My SG config has been:

{
  "interface": ":4984",
  "adminInterface": ":4985",
  "maxFileDescriptors": 250000,
  "logging": {
    "log_file_path": "/home/sync_gateway/logs",
    "console": {
      "log_level": "info",
      "log_keys": [
        "HTTP"
      ],
      "color_enabled": true
    },
    "error": {
      "enabled": true,
      "rotation": {
        "max_size": 100,
        "max_age": 360,
        "localtime": false
      }
    },
    "warn": {
      "enabled": true,
      "rotation": {
        "max_size": 100,
        "max_age": 180,
        "localtime": false
      }
    },
    "info": {
      "enabled": true,
      "rotation": {
        "max_size": 100,
        "max_age": 6,
        "localtime": false
      }
    },
    "debug": {
      "enabled": false,
      "rotation": {
        "max_size": 100,
        "max_age": 2,
        "localtime": false
      }
    }
  },
  "databases": {
    "my_database": {
    "server": "couchbase://10.0.0.30,10.0.0.31,10.0.0.32",
    "bucket": "my_bucket",
      "password": "pass",
      "username": "sync_gateway_user",
      "num_index_replicas": 0,
      "revs_limit": 400,
      "allow_empty_password": true,
      "users": {
        "GUEST": {
          "disabled": true,
          "admin_channels": [
            "*"
          ]
        }
      },
      "cache": {
          "channel_cache_max_length": 1000
      },
      "enable_shared_bucket_access": true,
      "import_docs": true, <-- set at one SG instance only
      "sync":
`
function sync_gateway_fn(doc, oldDoc) {

I’d like to follow up and report that Thursday (following day) and Friday all looked good. Here’s 6 hours from Friday. Click on the picture to see all 3 SG nodes and their RAM usage.

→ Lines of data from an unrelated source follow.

-- ==== Sys2Proof/Machine/MatrixSum.lean ====
section
/-!
DEFINITION. The sums of a matrix pass (spec/06_number_formats.md, R89 to R92): the value of one tile element after one
K-block.
-/

namespace Sys2Proof.Machine

/-- The value of an element of a floating matrix format: 0 E4M3, 1 NB4 (as its planes carry it), 3 BF16, 4 FP16,
5 FP32. -/
def mxValue (kind code : Nat) : FVal :=
  match kind with
  | 0 => e4m3Value code
  | 1 => nb4Value (8 * bits code 12 1 + bits code 0 3) (bits code 4 8) (bits code 3 1)
  | 3 => bf16.value code
  | 4 => fp16.value code
  | _ => fp32.value code

/-- A finite exact value: sign, magnitude, exponent. -/
structure Exact where
  neg : Bool
  m   : Nat
  e   : Int

/-- The exponent of the leading bit. -/
def Exact.top (x : Exact) : Int := topExp x.m x.e

/-- The greatest leading exponent of the non-zero values of a list; none if every value is 0. -/
def topOf : List Exact → Option Int
  | [] => none
  | x :: l =>
    if x.m = 0 then topOf l else
    match topOf l with
    | none => some x.top
    | some t => some (max x.top t)

/-- A value in units of 2^lsb with its lower bits removed, and whether any were (R89, R90). -/
def Exact.cut (x : Exact) (lsb : Int) : Int × Bool :=
  let k := x.e - lsb
  let n := if 0 ≤ k then x.m * 2 ^ k.toNat else x.m / 2 ^ (-k).toNat
  (if x.neg then -(n : Int) else n, decide (k < 0) && x.m % 2 ^ (-k).toNat != 0)

/-- The sum of some values in units of 2^lsb, and whether any bit was removed. -/
def sumCut (l : List Exact) (lsb : Int) : Int × Bool :=
  l.foldl (fun a x => let c := x.cut lsb; (a.1 + c.1, a.2 || c.2)) (0, false)

/-- What the products of a block are: NaN, an infinity with its sign, or a finite sum with its sticky bit. -/
inductive BlockSum where
  | nan
  | inf (neg : Bool)
  | fin (x : Exact) (st : Bool)

/-- A finite exact integer in units of 2^lsb. -/
def exactOf (x lsb : Int) : Exact := ⟨decide (x < 0), x.natAbs, lsb⟩

/-- The sum of the products of a block (R89), with the special values of R92. -/
def blockSum (a b : List FVal) : BlockSum :=
  let ps := (a.zip b).map fun (x, y) => (x.mul y).1
  if ps.any FVal.isNan then .nan
  else
    let infs := ps.filterMap fun p => match p with
      | .inf s => some s
      | _ => none
    match infs with
    | s :: l => if l.any (· != s) then .nan else .inf s
    | [] =>
      let xs := ps.filterMap fun p => match p with
        | .num s m e => some (⟨s, m, e⟩ : Exact)
        | _ => none
      match topOf xs with
      | none => .fin ⟨false, 0, 0⟩ false
      | some t =>
        let r := sumCut xs (t - 104)
        .fin (exactOf r.1 (t - 104)) r.2

/-- The sign of a value. -/
def FVal.signBit : FVal → Bool
  | .nan _ => false
  | .inf s => s
  | .num s _ _ => s

/-- A value is zero. -/
def FVal.isZero : FVal → Bool
  | .num _ m _ => m == 0
  | _ => false

/-- A value is infinite. -/
def FVal.isInf : FVal → Bool
  | .inf _ => true
  | _ => false

/-- RoundToF32Sticky (R90). -/
def roundSticky (z lsb : Int) (st : Bool) : Nat :=
  if z = 0 then 0 else (fp32.round 0 (decide (z < 0)) z.natAbs lsb st).bits

/-- The tile element after one K-block of a floating format: promotion, addition and rounding (R90, R92). `c` is the
element before, with +0 for the first block when the command does not accumulate. -/
def promote (x : BlockSum) (sa sb : FVal) (c : Nat) : Nat :=
  let cv := fp32.value c
  if sa.isNan || sb.isNan || cv.isNan then fp32.nan else
  match x with
  | .nan => fp32.nan
  | .inf s =>
    if sa.isZero || sb.isZero then fp32.nan
    else
      let neg := xor s (xor sa.signBit sb.signBit)
      if cv.isInf && cv.signBit != neg then fp32.nan else fp32.inf neg
  | .fin x st =>
    if sa.isInf || sb.isInf then
      if x.m = 0 || sa.isZero || sb.isZero then fp32.nan
      else
        let neg := xor x.neg (xor sa.signBit sb.signBit)
        if cv.isInf && cv.signBit != neg then fp32.nan else fp32.inf neg
    else
      match sa, sb, cv with
      | .num na ma ea, .num nb mb eb, .num nc mc ec =>
        let y : Exact := ⟨xor x.neg (xor na nb), x.m * ma * mb, x.e + ea + eb⟩
        let cx : Exact := ⟨nc, mc, ec⟩
        if y.m = 0 && !st then c
        else
          match topOf [y, cx] with
          | none => 0
          | some l =>
            let r := sumCut [y, cx] (l - 126)
            roundSticky r.1 (l - 126) (st || r.2)
      | _, _, _ => c

/-- The tile element after one K-block of `MMA.i8` (R91). -/
def promoteInt (a b : List Nat) (c : Nat) : Nat :=
  let sum := (a.zip b).foldl (fun t (x, y) => t + signed 8 x * signed 8 y) 0
  wrap 32 (signed 32 c + sum)

end Sys2Proof.Machine
end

Saturday morning was different. All SG services rapidly allocated RAM and syncing between clients did not work. I needed to restart all 3 SG nodes. Here’s a screenshot, again click on the picture to see all 3 nodes.

I still hope that this issue will go away on its own once all users updated to the latest Android app version with CBL 2.x.

This is very strange behaviour that I’d like to get to the bottom of, given it was stable for a couple of days, but then suddenly ate up a bunch of memory. Maybe a client is doing something weird which is causing SG to leak memory somehow…

If possible, next time this happens - before restarting each node, can you grab a couple of profiles from each node using these URLs:

This should let us know what is using up memory inside Sync Gateway, which hopefully we can track down a fix for.

1 Like

Just to clarify I’ll download the files with

wget http://localhost:4985/_debug/pprof/heap
wget http://localhost:4985/_debug/pprof/goroutine

file heap and file goroutine prints

heap: gzip compressed data, max speed
goroutine: gzip compressed data, max speed

And then gunzip failed:

gzip: heap: unknown suffix -- ignored

Moving heap to heap.gz and then running gunzip does work but the source is still unreadable. Once this occurs again can I attach these files here? Or did I download them incorrectly?

(Also the issue occured again but I didn’t get the files at that time.)

Hey, these are compressed protobuf files intended to be read by pprof.
If you leave them compressed, they can be fed into pprof directly.

In just the last couple of minutes the sync stopped working again. With that I mean that the CBL replicator status shows “BUSY” on all connected clients. Web-App features like signing up new users, etc, fails using the SG REST API.

Current setup: only 1 SG node. Backstory: I had two SG nodes incase one fails. After the BUSY issues appeared I added a third SG node. As this didn’t help I scaled down to a single SG node.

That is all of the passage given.